(TASK REQUIREMENTS) Every line in the listing below from the one with "def after (o" through the one with "theorem witness_Issues64 : Issues64" is to be reproduced exactly, both ends included; leave out the rest.

***** EXTRACTED MATERIAL

-- ==== Sys2Proof/Tests/Slice0.lean ====
section
/-! SUPPORT. Tests: words decode as the spec's encodings say, ill-formed terms are refused, single steps give what the spec's rules
give, and for each statement with hypotheses a state and operands that meet them. -/

set_option Elab.async false
set_option maxRecDepth 20000
set_option exponentiation.threshold 600

namespace Sys2Proof.Tests

open Sys2Proof.Machine

/-! ## Small states -/

/-- A stream of slot 0 of core 0 with an open block of one nop and a done exit, in context 1, on trusted dies; the context owns half of its
cores' scratchpads and part 0 of die 0. -/
def w (e : Eng) : State :=
  let die : Die := { Die.empty with st := .trusted, up := true }
  let s := { State.reset with
    cur := ⟨0, 0, e⟩, kcfg := [(0, 0x1_8001_0008)], dsown := [(0, 0x8001)]
    pkg := { Pkg.reset with dies := Vector.replicate 4 die, fwOk := true } }
  let s := s.modMy fun t => { t with live := true, tid := 7, cid := 1 }
  s.modMe fun st => { st with
    live := true
    blk := some { hdr := 0x4000, size := 3, words := [0x02600000#32, 0x005FC000#32], x0 := st.x, p0 := st.p, v0 := s.my.v, mon0 := none, armed := false
                  counted := [], taken := [], effs := [], exits := [], ringDone := false, evRel := false, began := none
                  timeout := false } }
/-- The same with some x registers set. -/
def wx (e : Eng) (l : List (Nat × W64)) : State :=
  (w e).modMe fun st => { st with x := l.foldl (fun x p => x.set! p.1 p.2) st.x }
/-- The state of an outcome, and the one before if there is none. -/
def after (o : Out) (s : State) : State := match o with | .next t => t | _ => s

theorem clean_preds {s : State} (hs : s.soft = []) (p : R5) : eccRead s (predKey s.cur p.toNat) 8 = s ∧
    badWord s (predKey s.cur p.toNat) 8 = false ∧ eccClean s (predKey s.cur p.toNat) 8 = s := by
  simp [eccRead, eccClean, badWord, hs]
theorem quiet_issues {s : State} (h : s.Quiet) (u : Uses) (hs : s.soft = [] := by rfl) : Issuing s 0 31 0 u where
  opened := h.opened
  li := by simp [liHolds]
  list := ⟨by simp [listHits, h.effs], by simp [listHits, h.effs]⟩
  free := ⟨by simp [hazard, h.paths, h.queue, h.effs], by simp [hazard, h.paths, h.queue, h.effs]⟩
  preds := fun p _ => clean_preds hs p
  pred := rfl
  toks := by simp [waitToks]
  regs := by
    simp [readRegs, regsBad, badWord, hs]

theorem quiet_w (e : Eng) : (w e).Quiet := by cases e <;> exact ⟨rfl, rfl, rfl, rfl⟩
theorem quiet_wx (e : Eng) (l : List (Nat × W64)) : (wx e l).Quiet := by cases e <;> exact ⟨rfl, rfl, rfl, rfl⟩

/-! ## Witnesses: scalar -/

theorem witness_Issues32 : Issues32 (w .a) 0 ⟨[3, 1, 2], [], [], [1, 2]⟩ := quiet_issues (quiet_w .a) _
theorem witness_Issues64 : Issues64 (w .a) ⟨0, 31, 0⟩ ⟨[3, 1], [4], [], [1]⟩ := quiet_issues (quiet_w .a) _
theorem witness_Divide : Issues32 (wx .a [(1, 7), (2, 2)]) 0 ⟨[3, 1, 2], [], [], [1, 2]⟩ ∧
    ((wx .a [(1, 7), (2, 2)]).csr 0x00B).getLsbD 0 = false ∧ (wx .a [(1, 7), (2, 2)]).x 2 ≠ 0 := ⟨quiet_issues (quiet_wx ..) _, rfl, by decide⟩
/-- TRAPEN.DIVZ set and a divisor of zero. -/
def wDivz : State := (wx .a [(1, 7)]).modMy fun t => { t with c := { t.c with trapen := 1 } }
theorem witness_DivideByZeroTraps : Issues32 wDivz 0 ⟨[3, 1, 2], [], [], [1, 2]⟩ ∧ (wDivz.csr 0x00B).getLsbD 0 = true ∧
    wDivz.x 2 = 0 ∧ (wDivz.x 2).extractLsb' 0 32 = 0 := ⟨quiet_issues ⟨rfl, rfl, rfl, rfl⟩ _, rfl, rfl, rfl⟩
theorem witness_ScalarFrame : (∃ t, exec (.add 0 3 1 2) (w .a) = .next t) ∧ (∃ t, exec (.cmpEq 0 3 1 2) (w .a) = .next t) ∧
    (∃ t, exec (.pnot 0 3 1) (w .a) = .next t) ∧ (∃ t, exec (.sel ⟨0, 31, 0⟩ 3 1 2 4) (w .a) = .next t) ∧
    (∃ t, exec (.cmpiEq ⟨0, 31, 0⟩ 3 1 5) (w .a) = .next t) ∧ (∃ t, exec (.addi 0 3 1 5) (w .a) = .next t) ∧
    (∃ t, exec (.pand 0 3 1 2) (w .a) = .next t) := ⟨⟨_, rfl⟩, ⟨_, rfl⟩, ⟨_, rfl⟩, ⟨_, rfl⟩, ⟨_, rfl⟩, ⟨_, rfl⟩, ⟨_, rfl⟩⟩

**********

(TASK RESPONSE)
def after (o : Out) (s : State) : State := match o with | .next t => t | _ => s

theorem clean_preds {s : State} (hs : s.soft = []) (p : R5) : eccRead s (predKey s.cur p.toNat) 8 = s ∧
    badWord s (predKey s.cur p.toNat) 8 = false ∧ eccClean s (predKey s.cur p.toNat) 8 = s := by
  simp [eccRead, eccClean, badWord, hs]
theorem quiet_issues {s : State} (h : s.Quiet) (u : Uses) (hs : s.soft = [] := by rfl) : Issuing s 0 31 0 u where
  opened := h.opened
  li := by simp [liHolds]
  list := ⟨by simp [listHits, h.effs], by simp [listHits, h.effs]⟩
  free := ⟨by simp [hazard, h.paths, h.queue, h.effs], by simp [hazard, h.paths, h.queue, h.effs]⟩
  preds := fun p _ => clean_preds hs p
  pred := rfl
  toks := by simp [waitToks]
  regs := by
    simp [readRegs, regsBad, badWord, hs]

theorem quiet_w (e : Eng) : (w e).Quiet := by cases e <;> exact ⟨rfl, rfl, rfl, rfl⟩
theorem quiet_wx (e : Eng) (l : List (Nat × W64)) : (wx e l).Quiet := by cases e <;> exact ⟨rfl, rfl, rfl, rfl⟩

/-! ## Witnesses: scalar -/

theorem witness_Issues32 : Issues32 (w .a) 0 ⟨[3, 1, 2], [], [], [1, 2]⟩ := quiet_issues (quiet_w .a) _
theorem witness_Issues64 : Issues64 (w .a) ⟨0, 31, 0⟩ ⟨[3, 1], [4], [], [1]⟩ := quiet_issues (quiet_w .a) _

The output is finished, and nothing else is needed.